While the use of a QPRT is typically most advantageous when interest rates are high (since the value of the donor's retained interest is computed based on prevailing IRS-established interest rates), a QPRT should still be considered in the current economic environment where the value of real estate has declined precipitously. As long as real estate values remain depressed, a transfer of a future interest in real estate to a junior generation using a QPRT may continue to be attractive.

Gifts

For both 2011 and 2012, a donor may make up to $13,000 in annual exclusion gifts per donee (or $26,000, where the donor's spouse agrees to "split" the gift) without incurring gift tax or using any portion of the donor's transfer tax exemption. A cash gift may be given up to 11:59 p.m. on December 31, 2011, and still count as a 2011 gift. A check, however, must be cashed by the individual donee before January 1, 2012 to count as a 2011 gift. In addition, a donor may make direct payments for a donee's tuition, medical expenses and health insurance premiums, none of which count against the donor's transfer tax exemption.

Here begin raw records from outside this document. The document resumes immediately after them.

theorem execMigrateRoStart_frame (x0 x1 x2 x3) : ∀ t, (execMigrateRoStart x0 x1 x2 x3) = .next t → t.engines = x3.engines ∧ t.text = x3.text ∧
    t.pair = x3.pair ∧ t.flash = x3.flash ∧ t.power = x3.power ∧ t.limits = x3.limits ∧ t.fuses = x3.fuses ∧ t.shelfSkips = x3.shelfSkips ∧
    t.shelfCuts = x3.shelfCuts ∧ t.free = x3.free ∧ t.pending = x3.pending := by simp [execMigrateRoStart]

@[simp] theorem migrateRoSwitch_frame (x0 x1) : (migrateRoSwitch x0 x1).fabric = x0.fabric ∧ (migrateRoSwitch x0 x1).store = x0.store ∧
    (migrateRoSwitch x0 x1).engines = x0.engines ∧ (migrateRoSwitch x0 x1).host = x0.host ∧ (migrateRoSwitch x0 x1).gen = x0.gen ∧
    (migrateRoSwitch x0 x1).text = x0.text ∧ (migrateRoSwitch x0 x1).pair = x0.pair ∧ (migrateRoSwitch x0 x1).flash = x0.flash ∧
    (migrateRoSwitch x0 x1).bureau = x0.bureau ∧ (migrateRoSwitch x0 x1).power = x0.power ∧ (migrateRoSwitch x0 x1).limits = x0.limits ∧
    (migrateRoSwitch x0 x1).fuses = x0.fuses ∧ (migrateRoSwitch x0 x1).shelfSkips = x0.shelfSkips ∧
    (migrateRoSwitch x0 x1).shelfCuts = x0.shelfCuts ∧ (migrateRoSwitch x0 x1).free = x0.free ∧ (migrateRoSwitch x0 x1).pending = x0.pending := by unfold migrateRoSwitch; split <;> simp

theorem execMigrateRoSwitch_frame (x0 x1) : ∀ t, (execMigrateRoSwitch x0 x1) = .next t → t.fabric = x1.fabric ∧ t.store = x1.store ∧
    t.engines = x1.engines ∧ t.host = x1.host ∧ t.gen = x1.gen ∧ t.text = x1.text ∧ t.pair = x1.pair ∧ t.flash = x1.flash ∧
    t.bureau = x1.bureau ∧ t.power = x1.power ∧ t.limits = x1.limits ∧ t.fuses = x1.fuses ∧ t.shelfSkips = x1.shelfSkips ∧
    t.shelfCuts = x1.shelfCuts ∧ t.free = x1.free ∧ t.pending = x1.pending := by simp [execMigrateRoSwitch]

@[simp] theorem noteRetired_frame (x0 x1 x2) : (noteRetired x0 x1 x2).fabric = x0.fabric ∧ (noteRetired x0 x1 x2).store = x0.store ∧
    (noteRetired x0 x1 x2).tier = x0.tier ∧ (noteRetired x0 x1 x2).engines = x0.engines ∧ (noteRetired x0 x1 x2).gen = x0.gen ∧
    (noteRetired x0 x1 x2).text = x0.text ∧ (noteRetired x0 x1 x2).pair = x0.pair ∧ (noteRetired x0 x1 x2).flash = x0.flash ∧
    (noteRetired x0 x1 x2).power = x0.power ∧ (noteRetired x0 x1 x2).limits = x0.limits ∧ (noteRetired x0 x1 x2).fuses = x0.fuses ∧
    (noteRetired x0 x1 x2).shelfSkips = x0.shelfSkips ∧ (noteRetired x0 x1 x2).shelfCuts = x0.shelfCuts ∧
    (noteRetired x0 x1 x2).free = x0.free ∧ (noteRetired x0 x1 x2).pending = x0.pending := by simp [noteRetired]

@[simp] theorem freeLoc_frame (x0 x1 x2) : (freeLoc x0 x1 x2).fabric = x0.fabric ∧ (freeLoc x0 x1 x2).tier = x0.tier ∧
    (freeLoc x0 x1 x2).engines = x0.engines ∧ (freeLoc x0 x1 x2).gen = x0.gen ∧ (freeLoc x0 x1 x2).text = x0.text ∧
    (freeLoc x0 x1 x2).pair = x0.pair ∧ (freeLoc x0 x1 x2).flash = x0.flash ∧ (freeLoc x0 x1 x2).power = x0.power ∧
    (freeLoc x0 x1 x2).limits = x0.limits ∧ (freeLoc x0 x1 x2).fuses = x0.fuses ∧ (freeLoc x0 x1 x2).shelfSkips = x0.shelfSkips ∧
    (freeLoc x0 x1 x2).shelfCuts = x0.shelfCuts ∧ (freeLoc x0 x1 x2).free = x0.free ∧ (freeLoc x0 x1 x2).pending = x0.pending := by simp [freeLoc]
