@[simp] theorem dequeueItems_frame (x0 x1) : (dequeueItems x0 x1).fabric = x0.fabric ∧ (dequeueItems x0 x1).store = x0.store ∧
    (dequeueItems x0 x1).tier = x0.tier ∧ (dequeueItems x0 x1).engines = x0.engines ∧ (dequeueItems x0 x1).host = x0.host ∧
    (dequeueItems x0 x1).text = x0.text ∧ (dequeueItems x0 x1).pair = x0.pair ∧ (dequeueItems x0 x1).flash = x0.flash ∧
    (dequeueItems x0 x1).bureau = x0.bureau ∧ (dequeueItems x0 x1).power = x0.power ∧ (dequeueItems x0 x1).limits = x0.limits ∧
    (dequeueItems x0 x1).fuses = x0.fuses ∧ (dequeueItems x0 x1).shelfSkips = x0.shelfSkips ∧ (dequeueItems x0 x1).shelfCuts = x0.shelfCuts ∧
    (dequeueItems x0 x1).free = x0.free ∧ (dequeueItems x0 x1).pending = x0.pending := by simp [dequeueItems]

@[simp] theorem phaseEnds_frame (x0 x1) : (phaseEnds x0 x1).fabric = x0.fabric ∧ (phaseEnds x0 x1).store = x0.store ∧
    (phaseEnds x0 x1).engines = x0.engines ∧ (phaseEnds x0 x1).host = x0.host ∧ (phaseEnds x0 x1).gen = x0.gen ∧
    (phaseEnds x0 x1).text = x0.text ∧ (phaseEnds x0 x1).pair = x0.pair ∧ (phaseEnds x0 x1).flash = x0.flash ∧
    (phaseEnds x0 x1).bureau = x0.bureau ∧ (phaseEnds x0 x1).power = x0.power ∧ (phaseEnds x0 x1).limits = x0.limits ∧
    (phaseEnds x0 x1).fuses = x0.fuses ∧ (phaseEnds x0 x1).shelfSkips = x0.shelfSkips ∧ (phaseEnds x0 x1).shelfCuts = x0.shelfCuts ∧
    (phaseEnds x0 x1).free = x0.free ∧ (phaseEnds x0 x1).pending = x0.pending := by simp [phaseEnds]

@[simp] theorem freeHeld_frame (x0 x1) : (freeHeld x0 x1).fabric = x0.fabric ∧ (freeHeld x0 x1).tier = x0.tier ∧
    (freeHeld x0 x1).engines = x0.engines ∧ (freeHeld x0 x1).gen = x0.gen ∧ (freeHeld x0 x1).text = x0.text ∧
    (freeHeld x0 x1).pair = x0.pair ∧ (freeHeld x0 x1).flash = x0.flash ∧ (freeHeld x0 x1).bureau = x0.bureau ∧
    (freeHeld x0 x1).power = x0.power ∧ (freeHeld x0 x1).limits = x0.limits ∧ (freeHeld x0 x1).fuses = x0.fuses ∧
    (freeHeld x0 x1).shelfSkips = x0.shelfSkips ∧ (freeHeld x0 x1).shelfCuts = x0.shelfCuts ∧ (freeHeld x0 x1).free = x0.free ∧
    (freeHeld x0 x1).pending = x0.pending := by
  unfold freeHeld
  repeat' split
  all_goals ((try simp only [Prod.ext_iff] at *); (try casesm* _ ∧ _); (try subst_vars); first | (simp; done) | (simp_all; done) | skip)

@[simp] theorem freePrompt_frame (x0 x1) : (freePrompt x0 x1).fabric = x0.fabric ∧ (freePrompt x0 x1).tier = x0.tier ∧
    (freePrompt x0 x1).engines = x0.engines ∧ (freePrompt x0 x1).gen = x0.gen ∧ (freePrompt x0 x1).text = x0.text ∧
    (freePrompt x0 x1).pair = x0.pair ∧ (freePrompt x0 x1).flash = x0.flash ∧ (freePrompt x0 x1).bureau = x0.bureau ∧
    (freePrompt x0 x1).power = x0.power ∧ (freePrompt x0 x1).limits = x0.limits ∧ (freePrompt x0 x1).fuses = x0.fuses ∧
    (freePrompt x0 x1).shelfSkips = x0.shelfSkips ∧ (freePrompt x0 x1).shelfCuts = x0.shelfCuts ∧ (freePrompt x0 x1).free = x0.free ∧
    (freePrompt x0 x1).pending = x0.pending := by
  unfold freePrompt
  repeat' split
  all_goals ((try simp only [Prod.ext_iff] at *); (try casesm* _ ∧ _); (try subst_vars); first | (simp; done) | (simp_all; done) | skip)

@[simp] theorem freeScan_frame (x0 x1) : (freeScan x0 x1).fabric = x0.fabric ∧ (freeScan x0 x1).tier = x0.tier ∧
    (freeScan x0 x1).engines = x0.engines ∧ (freeScan x0 x1).gen = x0.gen ∧ (freeScan x0 x1).text = x0.text ∧
    (freeScan x0 x1).pair = x0.pair ∧ (freeScan x0 x1).flash = x0.flash ∧ (freeScan x0 x1).bureau = x0.bureau ∧
    (freeScan x0 x1).power = x0.power ∧ (freeScan x0 x1).limits = x0.limits ∧ (freeScan x0 x1).fuses = x0.fuses ∧
    (freeScan x0 x1).shelfSkips = x0.shelfSkips ∧ (freeScan x0 x1).shelfCuts = x0.shelfCuts ∧ (freeScan x0 x1).free = x0.free ∧
    (freeScan x0 x1).pending = x0.pending := by
  unfold freeScan
  repeat' split
  all_goals ((try simp only [Prod.ext_iff] at *); (try casesm* _ ∧ _); (try subst_vars); first | (simp; done) | (simp_all; done) | skip)

theorem scanPut_frame (x0 x1 x2 x3) : ∀ t, (scanPut x0 x1 x2 x3) = some t → t.tier = x0.tier ∧ t.engines = x0.engines ∧ t.text = x0.text ∧
    t.pair = x0.pair ∧ t.flash = x0.flash ∧ t.power = x0.power ∧ t.limits = x0.limits ∧ t.fuses = x0.fuses ∧ t.shelfSkips = x0.shelfSkips ∧
    t.shelfCuts = x0.shelfCuts ∧ t.free = x0.free ∧ t.pending = x0.pending := by
  intro t h
  simp only [scanPut, Option.bind_eq_some_iff, Option.map_eq_some_iff] at h
  obtain ⟨_, _, r, h, rfl⟩ := h
  have := conductorPut_frame _ _ _ _ _ h
  simp_all

@[simp] theorem endRequest_frame (x0 x1 x2 x3) : (endRequest x0 x1 x2 x3).fabric = x0.fabric ∧ (endRequest x0 x1 x2 x3).engines = x0.engines ∧
    (endRequest x0 x1 x2 x3).text = x0.text ∧ (endRequest x0 x1 x2 x3).flash = x0.flash ∧ (endRequest x0 x1 x2 x3).power = x0.power ∧
    (endRequest x0 x1 x2 x3).limits = x0.limits ∧ (endRequest x0 x1 x2 x3).fuses = x0.fuses ∧
    (endRequest x0 x1 x2 x3).shelfSkips = x0.shelfSkips ∧ (endRequest x0 x1 x2 x3).shelfCuts = x0.shelfCuts ∧
    (endRequest x0 x1 x2 x3).pending = x0.pending := by simp [endRequest]

@[simp] theorem toPhase_frame (x0 x1 x2) : (toPhase x0 x1 x2).fabric = x0.fabric ∧ (toPhase x0 x1 x2).engines = x0.engines ∧
    (toPhase x0 x1 x2).text = x0.text ∧ (toPhase x0 x1 x2).flash = x0.flash ∧ (toPhase x0 x1 x2).power = x0.power ∧
    (toPhase x0 x1 x2).limits = x0.limits ∧ (toPhase x0 x1 x2).fuses = x0.fuses ∧ (toPhase x0 x1 x2).shelfSkips = x0.shelfSkips ∧
    (toPhase x0 x1 x2).shelfCuts = x0.shelfCuts ∧ (toPhase x0 x1 x2).pending = x0.pending := by simp [toPhase]

@[simp] theorem rerunPhase_frame (x0 x1 x2) : ((∀ y0, ((x2 y0)).fabric = (y0).fabric) → (rerunPhase x0 x1 x2).fabric = x0.fabric) ∧
    ((∀ y0, ((x2 y0)).engines = (y0).engines) → (rerunPhase x0 x1 x2).engines = x0.engines) ∧
    ((∀ y0, ((x2 y0)).text = (y0).text) → (rerunPhase x0 x1 x2).text = x0.text) ∧
    ((∀ y0, ((x2 y0)).flash = (y0).flash) → (rerunPhase x0 x1 x2).flash = x0.flash) ∧
    ((∀ y0, ((x2 y0)).power = (y0).power) → (rerunPhase x0 x1 x2).power = x0.power) ∧
    ((∀ y0, ((x2 y0)).limits = (y0).limits) → (rerunPhase x0 x1 x2).limits = x0.limits) ∧
    ((∀ y0, ((x2 y0)).fuses = (y0).fuses) → (rerunPhase x0 x1 x2).fuses = x0.fuses) ∧
    ((∀ y0, ((x2 y0)).shelfSkips = (y0).shelfSkips) → (rerunPhase x0 x1 x2).shelfSkips = x0.shelfSkips) ∧
    ((∀ y0, ((x2 y0)).shelfCuts = (y0).shelfCuts) → (rerunPhase x0 x1 x2).shelfCuts = x0.shelfCuts) ∧
    ((∀ y0, ((x2 y0)).pending = (y0).pending) → (rerunPhase x0 x1 x2).pending = x0.pending) := by
  refine ⟨fun h0 => ?_, fun h0 => ?_, fun h0 => ?_, fun h0 => ?_, fun h0 => ?_, fun h0 => ?_, fun h0 => ?_, fun h0 => ?_, fun h0 => ?_, fun h0 => ?_⟩
  all_goals unfold rerunPhase
  all_goals (repeat' split)
  all_goals ((try simp only [Prod.ext_iff] at *); (try casesm* _ ∧ _); (try subst_vars); first | (simp [h0]; done) | (simp_all; done) | skip)

@[simp] theorem walkStart_frame (x0 x1) : (walkStart x0 x1).fabric = x0.fabric ∧ (walkStart x0 x1).engines = x0.engines ∧
    (walkStart x0 x1).text = x0.text ∧ (walkStart x0 x1).flash = x0.flash ∧ (walkStart x0 x1).power = x0.power ∧
    (walkStart x0 x1).limits = x0.limits ∧ (walkStart x0 x1).fuses = x0.fuses ∧ (walkStart x0 x1).shelfSkips = x0.shelfSkips ∧
    (walkStart x0 x1).shelfCuts = x0.shelfCuts ∧ (walkStart x0 x1).pending = x0.pending := by
  unfold walkStart
  repeat' split
  all_goals ((try simp only [Prod.ext_iff] at *); (try casesm* _ ∧ _); (try subst_vars); (try simp))

theorem execWalkStart_frame (x0 x1) : ∀ t, (execWalkStart x0 x1) = .next t → t.fabric = x1.fabric ∧ t.engines = x1.engines ∧
    t.text = x1.text ∧ t.flash = x1.flash ∧ t.power = x1.power ∧ t.limits = x1.limits ∧ t.fuses = x1.fuses ∧ t.shelfSkips = x1.shelfSkips ∧
    t.shelfCuts = x1.shelfCuts ∧ t.pending = x1.pending := by simp [execWalkStart]

@[simp] theorem walkEnd_frame (x0 x1 x2) : (walkEnd x0 x1 x2).engines = x0.engines ∧ (walkEnd x0 x1 x2).text = x0.text ∧
    (walkEnd x0 x1 x2).flash = x0.flash ∧ (walkEnd x0 x1 x2).power = x0.power ∧ (walkEnd x0 x1 x2).limits = x0.limits ∧
    (walkEnd x0 x1 x2).fuses = x0.fuses ∧ (walkEnd x0 x1 x2).shelfSkips = x0.shelfSkips ∧ (walkEnd x0 x1 x2).shelfCuts = x0.shelfCuts ∧
    (walkEnd x0 x1 x2).pending = x0.pending := by
  simp only [walkEnd]
  repeat' split
  all_goals ((try simp only [Prod.ext_iff] at *); (try casesm* _ ∧ _); (try subst_vars); (try have hh_4 := scanPut_frame _ _ _ _ _ (by assumption)); first | (simp; done) | (simp_all; done) | skip)
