@[simp] theorem applySlot_frame (x0 x1 x2 x3) : (applySlot x0 x1 x2 x3).fabric = x2.fabric ∧ (applySlot x0 x1 x2 x3).store = x2.store ∧
    (applySlot x0 x1 x2 x3).tier = x2.tier ∧ (applySlot x0 x1 x2 x3).engines = x2.engines ∧ (applySlot x0 x1 x2 x3).host = x2.host ∧
    (applySlot x0 x1 x2 x3).text = x2.text ∧ (applySlot x0 x1 x2 x3).pair = x2.pair ∧ (applySlot x0 x1 x2 x3).flash = x2.flash ∧
    (applySlot x0 x1 x2 x3).bureau = x2.bureau ∧ (applySlot x0 x1 x2 x3).power = x2.power ∧ (applySlot x0 x1 x2 x3).limits = x2.limits ∧
    (applySlot x0 x1 x2 x3).fuses = x2.fuses ∧ (applySlot x0 x1 x2 x3).shelfSkips = x2.shelfSkips ∧
    (applySlot x0 x1 x2 x3).shelfCuts = x2.shelfCuts ∧ (applySlot x0 x1 x2 x3).free = x2.free ∧ (applySlot x0 x1 x2 x3).pending = x2.pending := by
  simp only [applySlot]
  repeat' split
  all_goals ((try simp only [Prod.ext_iff] at *); (try casesm* _ ∧ _); (try subst_vars); (try simp))

@[simp] theorem takeScore_frame (x0 x1 x2) : (takeScore x0 x1 x2).fabric = x1.fabric ∧ (takeScore x0 x1 x2).store = x1.store ∧
    (takeScore x0 x1 x2).tier = x1.tier ∧ (takeScore x0 x1 x2).engines = x1.engines ∧ (takeScore x0 x1 x2).gen = x1.gen ∧
    (takeScore x0 x1 x2).text = x1.text ∧ (takeScore x0 x1 x2).pair = x1.pair ∧ (takeScore x0 x1 x2).flash = x1.flash ∧
    (takeScore x0 x1 x2).bureau = x1.bureau ∧ (takeScore x0 x1 x2).power = x1.power ∧ (takeScore x0 x1 x2).limits = x1.limits ∧
    (takeScore x0 x1 x2).fuses = x1.fuses ∧ (takeScore x0 x1 x2).shelfSkips = x1.shelfSkips ∧ (takeScore x0 x1 x2).shelfCuts = x1.shelfCuts ∧
    (takeScore x0 x1 x2).free = x1.free ∧ (takeScore x0 x1 x2).pending = x1.pending := by
  unfold takeScore
  repeat' split
  all_goals ((try simp only [Prod.ext_iff] at *); (try casesm* _ ∧ _); (try subst_vars); first | (simp; done) | (simp_all; done) | skip)

@[simp] theorem takeScores_frame (x0 x1 x2) : (takeScores x0 x1 x2).fabric = x0.fabric ∧ (takeScores x0 x1 x2).store = x0.store ∧
    (takeScores x0 x1 x2).tier = x0.tier ∧ (takeScores x0 x1 x2).engines = x0.engines ∧ (takeScores x0 x1 x2).gen = x0.gen ∧
    (takeScores x0 x1 x2).text = x0.text ∧ (takeScores x0 x1 x2).pair = x0.pair ∧ (takeScores x0 x1 x2).flash = x0.flash ∧
    (takeScores x0 x1 x2).bureau = x0.bureau ∧ (takeScores x0 x1 x2).power = x0.power ∧ (takeScores x0 x1 x2).limits = x0.limits ∧
    (takeScores x0 x1 x2).fuses = x0.fuses ∧ (takeScores x0 x1 x2).shelfSkips = x0.shelfSkips ∧
    (takeScores x0 x1 x2).shelfCuts = x0.shelfCuts ∧ (takeScores x0 x1 x2).free = x0.free ∧ (takeScores x0 x1 x2).pending = x0.pending := by
  unfold takeScores
  repeat' split
  all_goals ((try simp only [Prod.ext_iff] at *); (try casesm* _ ∧ _); (try subst_vars); first | (simp; done) | (simp_all; done) | skip)

@[simp] theorem inputDone_frame (x0 x1 x2) : (inputDone x0 x1 x2).fabric = x0.fabric ∧ (inputDone x0 x1 x2).engines = x0.engines ∧
    (inputDone x0 x1 x2).text = x0.text ∧ (inputDone x0 x1 x2).flash = x0.flash ∧ (inputDone x0 x1 x2).power = x0.power ∧
    (inputDone x0 x1 x2).limits = x0.limits ∧ (inputDone x0 x1 x2).fuses = x0.fuses ∧ (inputDone x0 x1 x2).shelfSkips = x0.shelfSkips ∧
    (inputDone x0 x1 x2).shelfCuts = x0.shelfCuts ∧ (inputDone x0 x1 x2).pending = x0.pending := by unfold inputDone; split <;> simp

@[simp] theorem endCancelledPairs_frame (x0 x1) : (endCancelledPairs x0 x1).fabric = x0.fabric ∧
    (endCancelledPairs x0 x1).engines = x0.engines ∧ (endCancelledPairs x0 x1).text = x0.text ∧ (endCancelledPairs x0 x1).flash = x0.flash ∧
    (endCancelledPairs x0 x1).power = x0.power ∧ (endCancelledPairs x0 x1).limits = x0.limits ∧ (endCancelledPairs x0 x1).fuses = x0.fuses ∧
    (endCancelledPairs x0 x1).shelfSkips = x0.shelfSkips ∧ (endCancelledPairs x0 x1).shelfCuts = x0.shelfCuts ∧
    (endCancelledPairs x0 x1).pending = x0.pending := by unfold endCancelledPairs; split <;> simp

Looking Ahead to an Unpredictable Future

In recent years, the federal and state laws which affect estate planning have been in constant flux, and, as always, future developments are difficult to predict. Will the federal transfer tax exemption remain at the current $5 million level beyond 2012? Or will it retreat to the $3.5 million exemption in effect in 2009, as the Obama administration has urged? Or will a 2012 legislative gridlock usher in a sunset of the Bush tax cuts and a return to the $1 million transfer tax exemption last seen in 2003?

Nothing is certain, but in all likelihood low interest rates will not last forever, and some estate planning tools which are effective today may be restricted by future legislative action. This is why anyone with significant wealth should be re-evaluating their estate planning goals and options now.